Okay just so i don't sounds like the best quality food I can give is really bad oens lol here are the dog foods I can get in NZ.


eakanuba 
iams
pedigree
canidae
mightymix
Purina beneful
optimum
select 
home brand
Purina pro plan
Purina Tux
Hills
Royal canin 
Nutro
Champ
Ultra
Purina dog chow
Purina One

That's pretty much it.. If I remember anymore i will write back.. now i need to sleep. Zzzz


----------



## undergunfire (Aug 26, 2009)

I have to go to work right now, even though I am itching to post here!! I'll leave this and update more when I get home...


No corn, no by-products, and try to find a grain-free formula.


----------



## Mrs. PBJ (Aug 26, 2009)

When your feeding any food his target weight is not the only thing you take into acount.

His activity level. His age. His rate of consumtion and how offen he eats especially with raw.

If his target weight is 100 pounds I am going american measure so someone convert for me.
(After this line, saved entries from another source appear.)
/-- The eligible model with the smallest LAST_USE, the lower index on a tie. -/
def victimModel (s : State) (m : Nat) (n : PartIx) (tenant t : Nat) : Option Nat :=
  ((List.range 256).filter (evictable s m n tenant t)).foldl (fun b v => match b with
    | none => some v
    | some x => if s.md v 0x30 8 < s.md x 0x30 8 then some v else some x) none

/-- Frames of a tier that a tenant's stack holds or is about to hold. -/
def State.comingFrames (s : State) (n : PartIx) (tenant t : Nat) : Nat :=
  s.stackCount n tenant t + (s.wts.pushes.filter (fun p => p.2.1 == n.val && p.2.2.1 == tenant && p.2.2.2.1 == t)).length

/-- Evict one model at a time until a tier has frames enough or no model is eligible. -/
def evictFor (m : Nat) (n : PartIx) (tenant t need : Nat) : Nat → State → State
  | 0, s => s
  | k + 1, s =>
    if need ≤ s.comingFrames n tenant t then s
    else match victimModel s m n tenant t with
      | none => s
      | some v => evictFor m n tenant t need k ((s.evictModel v true).mdTo v 6)

/-- MODEL_FRAME_PUSH (R303, R308): accesses under the old leaf have ended, and a frame of the model goes to its tenant's stack. -/
def execModelFramePush (m : Byte) (s : State) : Out :=
  match findIdx (fun p => p.1 == m.toNat) s.wts.pushes 0 with
  | some (i, (_, n, tenant, t, f)) =>
    act s s.live ((s.modWts (fun w => { w with pushes := w.pushes.eraseIdx i })).pushFrame (toPart n) tenant t f)
  | none => .next s

/-! ### Loads begin and fail -/

/-- Another model of the partition is in LOADING or REPLACING (R301). -/
def loadBusy (s : State) (m : Nat) : Bool :=
  (List.range 256).any (fun v => v != m && decide (s.mdPart v = s.mdPart m) && (s.mdState v == 1 || s.mdState v == 5))

/-- A load or replacement begins: the directory is read (R301, R302). -/
def State.beginLoad (s : State) (m st : Nat) (only : Option Nat) : State :=
  let t := (s.md4Wr m 3 0 st).mdWr m 0x0C 2 0
  (t.modWts (fun w => { w with loads := w.loads ++ [{ model := m, start := s.time, only := only, oldCount := s.mdCount m }] })).startRead m
    dirIdx .dirHeader (s.md m 0x10 8) 64

/-- A model's load is over: its reads end, and lanes go to other loads. -/
def State.endLoad (s : State) (m : Nat) : State :=
  let drop := fun (r : FReq) => match r.kind with
    | .shard k _ => if k = m then { r with kind := .shard 256 0 } else r
    | _ => r
  let t := s.modWts (fun w =>
    { w with
      loads := w.loads.filter (fun l => l.model != m)
      reads := w.reads.filter (fun r => r.model != m)
      past := w.past.filter (fun r => r.model != m)
      convs := w.convs.filter (fun c => c.model != m) })
  ({ t with ferrule := { t.ferrule with reqs := t.ferrule.reqs.map drop } }).showLanes.fillLoads

/-- Frames popped for a load go back to the tenant's stack. -/
def State.unpop (s : State) (m : Nat) : State :=
  match s.load m with
  | none => s
  | some l => l.frames.foldl (fun t x => x.2.2.foldl (fun u f => u.pushFrame (s.mdPart m) (s.mdTenant m) x.2.1 f) t) s

/-- A load fails with a reason at a shard, whose record says so once the load is placed (R300, R301, R305). -/
def State.loadFail (s : State) (m reason shard : Nat) : State :=
  let old := match s.load m with
    | some l => l.oldCount
    | none => 0
  let s0 := if (s.load m).any LoadSt.placed then s.rec40Wr m shard 2 0 3 else s
  let s1 := ((s0.unpop m).endLoad m).md4Wr m 15 12 reason
  let s2 := (s1.mdWr m 0x0E 2 shard).wtsRecord 0x41 (m + 256 * reason + 4096 * shard)
  if s2.mdState m = 1 then s2.mdTo m 7
  else if s2.mdGoal m = 4 then ((s2.evictModel m false).mdTo m 7)
  else (((s2.mdWr m 0x0A 2 old).mdSetGoal m 0).mdTo m 2).resumeGroup m

/-! ### Drains (R309, R310) -/

/-- A drain begins with a goal (R301, R309). -/
def State.beginDrain (s : State) (m goal : Nat) (repair : Option Nat) : State :=
  let marks := (groupCtxs s m).map (fun k => (k, s.ctxTail k))
  let due := if goal = 4 then s.time else s.time + 800000 * s.inForce WTS.CFG.DRAIN_MS
  let s1 := ((s.mdSetGoal m goal).md4Wr m 3 0 3).mdWr m 0x48 8 s.time
  let s2 := s1.modWts (fun w => { w with drains := w.drains ++ [{ model := m, due := due, marks := marks, repair := repair }] })
  marks.foldl (fun t p => if t.ctxState p.1 = 1 ∧ t.ctxHead p.1 = p.2 then t.action p.1 4 else t) s2

/-- The commands up to the mark are discarded, and the context is told (R309, R310). -/
def State.rejectCtx (s : State) (m k mark : Nat) : State :=
  let head := s.ctxHead k
  ((s.ctxWr k 0 8 mark).event k 8 (m + 256 * s.mdGoal m + 65536 * (head % 2 ^ 46))).mdWr m 0x46 2 (s.md m 0x46 2 + 1)

/-- A drain is complete: every context of the group is HELD, HALTED or FREE (R309). -/
def drained (s : State) (m : Nat) : Bool := (groupCtxs s m).all (fun k => s.ctxState k == 3 || s.ctxState k == 4 || s.ctxState k == 0)

/-- What follows a drain (R301). A replacement waits while another model of the partition loads. -/
def State.endDrain (s : State) (d : DrainSt) : State :=
  let m := d.model
  let goal := s.mdGoal m
  if (goal = 2 ∨ goal = 4) ∧ loadBusy s m then s
  else
    let t := s.modWts (fun w => { w with drains := w.drains.filter (fun x => x.model != m) })
    if goal = 1 then t.mdTo m 4
    else if goal = 3 then (t.evictModel m true).mdTo m 6
    else t.beginLoad m 5 d.repair

/-- Look at every drain: contexts whose lift was past C at the deadline are rejected once held, and a drain that is complete ends. -/
def State.checkDrains (s : State) : State :=
  s.wts.drains.foldl (fun t d =>
    let back := d.late.filter (fun k => t.ctxState k == 3)
    let u := back.foldl (fun v k => v.rejectCtx d.model k (((d.marks.find? (fun p => p.1 == k)).map Prod.snd).getD 0)) t
    let u1 := u.modWts (fun w => { w with drains := w.drains.map (fun x =>
      if x.model = d.model then { x with late := x.late.filter (fun k => !back.contains k) } else x) })
    if drained u1 d.model && d.late.all (fun k => back.contains k) then u1.endDrain d else u1) s

/-- DRAIN_DEADLINE (R309): contexts of the group still READY or RUNNING are held, and their commands up to the mark discarded. -/
def execDrainDeadline (m : Byte) (s : State) : Out :=
  match s.wts.drains.find? (fun d => d.model == m.toNat) with
  | none => .next s
  | some d =>
    if s.live && decide (d.due ≤ s.time) then
      let left := d.marks.filter (fun p => s.ctxState p.1 == 1 || s.ctxState p.1 == 2)
      let past := left.filter (fun p => match onCore s p.1 with
        | some c => !killable s c
        | none => false)
      let s1 := left.foldl (fun t p => t.action p.1 4) s
      let s2 := (left.filter (fun p => !past.contains p)).foldl (fun t p => t.rejectCtx d.model p.1 p.2) s1
      .next (s2.modWts (fun w => { w with drains := w.drains.map (fun x =>
        if x.model = d.model then { x with late := past.map Prod.fst } else x) })).checkDrains
    else .next s

/-! ### Commands to a model (R301) -/

/-- RESULT of WTS.CMD. -/
def State.wtsResult (s : State) (r : Nat) : State := s.put WTS.CMD.RESULT r

/-- LOAD and REPLACE are refused while another model of the partition loads, or while the partition is not ACTIVE. -/
def State.mayLoad (s : State) (m : Nat) (go : State) : State :=
  if loadBusy s m then s.wtsResult 3
  else if !(s.active (s.mdPart m)) || (s.part (s.mdPart m)).inReset then s.wtsResult 4
  else go.wtsResult 0

/-- TENANT of the owner at a LOAD or REPLACE (R299). -/
def State.takeTenant (s : State) (m : Nat) : State := s.md4Wr m 31 24 (s.ctxTenant (s.mdOwner m))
He should get 2 percent of his bady weight in food a day. Witch would mean he would need 2 pounds of food a day. 

Noe if I had a less active dog I would only give 1 1/2 pounds. You can teak phoenix never gets the same feeding a day I teak base on her body and what we are doing that day. 

If you feed twicea day then I would spilt that 1/1/2 pounds up into two meals. You dont have to give the exact amount each dog is different just like each human. Me and my husband eat the same thing everyday yet I am gaining weight and he is staying the same. 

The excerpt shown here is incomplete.